++++ AVAILABLE DATA ++++

theorem vcField_of_toNat {w : CommandWord} {vc : BitVec 2} (h : w.toNat / 2 ^ 22 % 4 = vc.toNat) :
    vcField w = vc :=
  BitVec.eq_of_toNat_eq ((vcField_toNat w).trans h)

theorem dataField_of_toNat {w : CommandWord} {d : BitVec 16} (h : w.toNat % 2 ^ 16 = d.toNat) :
    dataField w = d :=
  BitVec.eq_of_toNat_eq ((dataField_toNat w).trans h)

theorem data7Field_of_toNat {w : CommandWord} {d : Data7} (h : w.toNat % 2 ^ 7 = d.toNat) :
    data7Field w = d :=
  BitVec.eq_of_toNat_eq ((data7Field_toNat w).trans h)

theorem data14Field_of_toNat {w : CommandWord} {d : BitVec 14} (h : w.toNat % 2 ^ 14 = d.toNat) :
    data14Field w = d :=
  BitVec.eq_of_toNat_eq ((data14Field_toNat w).trans h)

/-! ### Commands without operands -/

/-- R182: operation code 0xB is `UPDATE_ALL`, whatever the other bits. -/
theorem decodeCommand_updateAll {w : CommandWord} (h : w.toNat / 2 ^ 28 = 11) :
    decodeCommand w = .updateAll := by
  simp [decodeCommand, opField_of_div h]

/-- R87: the operation codes 0xC to 0xF are reserved, whatever the other bits. -/
theorem decodeCommand_reserved {w : CommandWord} (h : 12 ≤ (opField w).toNat) :
    decodeCommand w = .reservedCF (opField w) := by
  unfold decodeCommand
  split
  case h_13 => rfl
  all_goals
    next hop =>
    rw [hop] at h
    exact absurd h (by decide)

/-- Settles O18: neither command has an effect, and the operation code alone picks its row. -/
theorem nopAndReservedChangeNothing : Obligations.NopAndReservedChangeNothing := by
  intro s op hs
  refine ⟨exec_running .nop s hs, exec_running (.reservedCF op) s hs, fun w hop => ?_,
    fun w hres hop => ?_⟩
  · simp [decodeCommand, opField_of_div hop]
  · rw [← opField_toNat] at hres hop
    rw [decodeCommand_reserved hres, BitVec.eq_of_toNat_eq hop]

/-- A running block takes the event it is offered (R13). -/
theorem step_running_cons {s : State} (e : Event) (es : List Event) (hs : s.halted = false) :
    step { s with inputs := e :: es } = takeEvent e { s with inputs := es } :=
  step_running (s := { s with inputs := e :: es }) hs rfl

/-- A halted block loses an event that is no `RESET` (R255). -/
theorem step_halted_cons {s : State} (e : Event) (es : List Event) (hs : s.halted = true)
    (he : e ≠ .reset) : step { s with inputs := e :: es } = step { s with inputs := es } := by
  have hlost : afterReset (e :: es) = afterReset es := by
    cases e with
    | reset => exact absurd rfl he
    | _ => rfl
  simp [step, nextStep, haltedStep, hs, hlost]

/-- R182: taken by the block, an `UPDATE_ALL` word is a `TICK`. -/
theorem takeEvent_updateAll {w : CommandWord} (s : State) (h : w.toNat / 2 ^ 28 = 11) :
    takeEvent (.cmd w) s = takeEvent .tick s :=
  calc takeEvent (.cmd w) s
      = exec .updateAll s := by rw [takeEvent, decodeCommand_updateAll h]
    _ = takeEvent .tick s := exec_eq .updateAll s

/-- Settles O28: a running block takes both events alike (`takeEvent_updateAll`); a halted one loses
both. -/
theorem updateAllIsOneTick : Obligations.UpdateAllIsOneTick := by
  intro s w es hop
  by_cases hs : s.halted = true
  · rw [step_halted_cons (.cmd w) es hs nofun, step_halted_cons .tick es hs nofun]
  · rw [Bool.not_eq_true] at hs
    rw [step_running_cons (.cmd w) es hs, step_running_cons .tick es hs, takeEvent_updateAll _ hop]

/-! ### Commands on the registers of a channel -/

/-- A command that changes the registers of a channel by `f` completes, changes a valid channel by
`f` and nothing else, and is a no-op on an invalid one (R170). -/
theorem exec_channelCommand {i : Instr} {s : State} {ch : Nibble} {f : ChannelRegs → ChannelRegs}
    (hs : s.halted = false) (hi : effect i s = onChannel ch f s) :
    ∃ t, exec i s = .next t ∧ t.framing = s.framing ∧ (7 ≤ ch.toNat → t = s) ∧
      (ch.toNat < 7 → ChangesOnlyRegs s t ch.toNat f) := by
  obtain ⟨hvalid, hinvalid⟩ := onChannel_spec ch f s
  exact ⟨onChannel ch f s, by rw [exec_running i s hs, hi], onChannel_framing ch f s, hinvalid,
    hvalid⟩

/-- Settles O19: `ENABLE` is the channel command that sets both enables (R45). -/
theorem enableSetsEnableAndOutEn : Obligations.EnableSetsEnableAndOutEn := by
  intro s ch hs
  refine ⟨fun w hop hch => ?_, exec_channelCommand hs rfl⟩
  simp [decodeCommand, opField_of_div hop, chField_of_toNat hch]

/-- Settles O20: `DISABLE` is the channel command that clears both enables (R45). -/
theorem disableClearsEnableAndOutEn : Obligations.DisableClearsEnableAndOutEn := by
  intro s ch hs
  refine ⟨fun w hop hch => ?_, exec_channelCommand hs rfl⟩
  simp [decodeCommand, opField_of_div hop, chField_of_toNat hch]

++++

### TASK INSTRUCTIONS
Each line of the listing is to be output verbatim.

### SOLUTION TO THE EXERCISE
theorem vcField_of_toNat {w : CommandWord} {vc : BitVec 2} (h : w.toNat / 2 ^ 22 % 4 = vc.toNat) :
    vcField w = vc :=
  BitVec.eq_of_toNat_eq ((vcField_toNat w).trans h)

theorem dataField_of_toNat {w : CommandWord} {d : BitVec 16} (h : w.toNat % 2 ^ 16 = d.toNat) :
    dataField w = d :=
  BitVec.eq_of_toNat_eq ((dataField_toNat w).trans h)

theorem data7Field_of_toNat {w : CommandWord} {d : Data7} (h : w.toNat % 2 ^ 7 = d.toNat) :
    data7Field w = d :=
  BitVec.eq_of_toNat_eq ((data7Field_toNat w).trans h)

theorem data14Field_of_toNat {w : CommandWord} {d : BitVec 14} (h : w.toNat % 2 ^ 14 = d.toNat) :
    data14Field w = d :=
  BitVec.eq_of_toNat_eq ((data14Field_toNat w).trans h)

/-! ### Commands without operands -/

/-- R182: operation code 0xB is `UPDATE_ALL`, whatever the other bits. -/
theorem decodeCommand_updateAll {w : CommandWord} (h : w.toNat / 2 ^ 28 = 11) :
    decodeCommand w = .updateAll := by
  simp [decodeCommand, opField_of_div h]

/-- R87: the operation codes 0xC to 0xF are reserved, whatever the other bits. -/
theorem decodeCommand_reserved {w : CommandWord} (h : 12 ≤ (opField w).toNat) :
    decodeCommand w = .reservedCF (opField w) := by
  unfold decodeCommand
  split
  case h_13 => rfl
  all_goals
    next hop =>
    rw [hop] at h
    exact absurd h (by decide)

/-- Settles O18: neither command has an effect, and the operation code alone picks its row. -/
theorem nopAndReservedChangeNothing : Obligations.NopAndReservedChangeNothing := by
  intro s op hs
  refine ⟨exec_running .nop s hs, exec_running (.reservedCF op) s hs, fun w hop => ?_,
    fun w hres hop => ?_⟩
  · simp [decodeCommand, opField_of_div hop]
  · rw [← opField_toNat] at hres hop
    rw [decodeCommand_reserved hres, BitVec.eq_of_toNat_eq hop]

/-- A running block takes the event it is offered (R13). -/
theorem step_running_cons {s : State} (e : Event) (es : List Event) (hs : s.halted = false) :
    step { s with inputs := e :: es } = takeEvent e { s with inputs := es } :=
  step_running (s := { s with inputs := e :: es }) hs rfl

/-- A halted block loses an event that is no `RESET` (R255). -/
theorem step_halted_cons {s : State} (e : Event) (es : List Event) (hs : s.halted = true)
    (he : e ≠ .reset) : step { s with inputs := e :: es } = step { s with inputs := es } := by
  have hlost : afterReset (e :: es) = afterReset es := by
    cases e with
    | reset => exact absurd rfl he
    | _ => rfl
  simp [step, nextStep, haltedStep, hs, hlost]

/-- R182: taken by the block, an `UPDATE_ALL` word is a `TICK`. -/
theorem takeEvent_updateAll {w : CommandWord} (s : State) (h : w.toNat / 2 ^ 28 = 11) :
    takeEvent (.cmd w) s = takeEvent .tick s :=
  calc takeEvent (.cmd w) s
      = exec .updateAll s := by rw [takeEvent, decodeCommand_updateAll h]
    _ = takeEvent .tick s := exec_eq .updateAll s

/-- Settles O28: a running block takes both events alike (`takeEvent_updateAll`); a halted one loses
both. -/
theorem updateAllIsOneTick : Obligations.UpdateAllIsOneTick := by
  intro s w es hop
  by_cases hs : s.halted = true
  · rw [step_halted_cons (.cmd w) es hs nofun, step_halted_cons .tick es hs nofun]
  · rw [Bool.not_eq_true] at hs
    rw [step_running_cons (.cmd w) es hs, step_running_cons .tick es hs, takeEvent_updateAll _ hop]

/-! ### Commands on the registers of a channel -/

/-- A command that changes the registers of a channel by `f` completes, changes a valid channel by
`f` and nothing else, and is a no-op on an invalid one (R170). -/
theorem exec_channelCommand {i : Instr} {s : State} {ch : Nibble} {f : ChannelRegs → ChannelRegs}
    (hs : s.halted = false) (hi : effect i s = onChannel ch f s) :
    ∃ t, exec i s = .next t ∧ t.framing = s.framing ∧ (7 ≤ ch.toNat → t = s) ∧
      (ch.toNat < 7 → ChangesOnlyRegs s t ch.toNat f) := by
  obtain ⟨hvalid, hinvalid⟩ := onChannel_spec ch f s
  exact ⟨onChannel ch f s, by rw [exec_running i s hs, hi], onChannel_framing ch f s, hinvalid,
    hvalid⟩

/-- Settles O19: `ENABLE` is the channel command that sets both enables (R45). -/
theorem enableSetsEnableAndOutEn : Obligations.EnableSetsEnableAndOutEn := by
  intro s ch hs
  refine ⟨fun w hop hch => ?_, exec_channelCommand hs rfl⟩
  simp [decodeCommand, opField_of_div hop, chField_of_toNat hch]

/-- Settles O20: `DISABLE` is the channel command that clears both enables (R45). -/
theorem disableClearsEnableAndOutEn : Obligations.DisableClearsEnableAndOutEn := by
  intro s ch hs
  refine ⟨fun w hop hch => ?_, exec_channelCommand hs rfl⟩
  simp [decodeCommand, opField_of_div hop, chField_of_toNat hch]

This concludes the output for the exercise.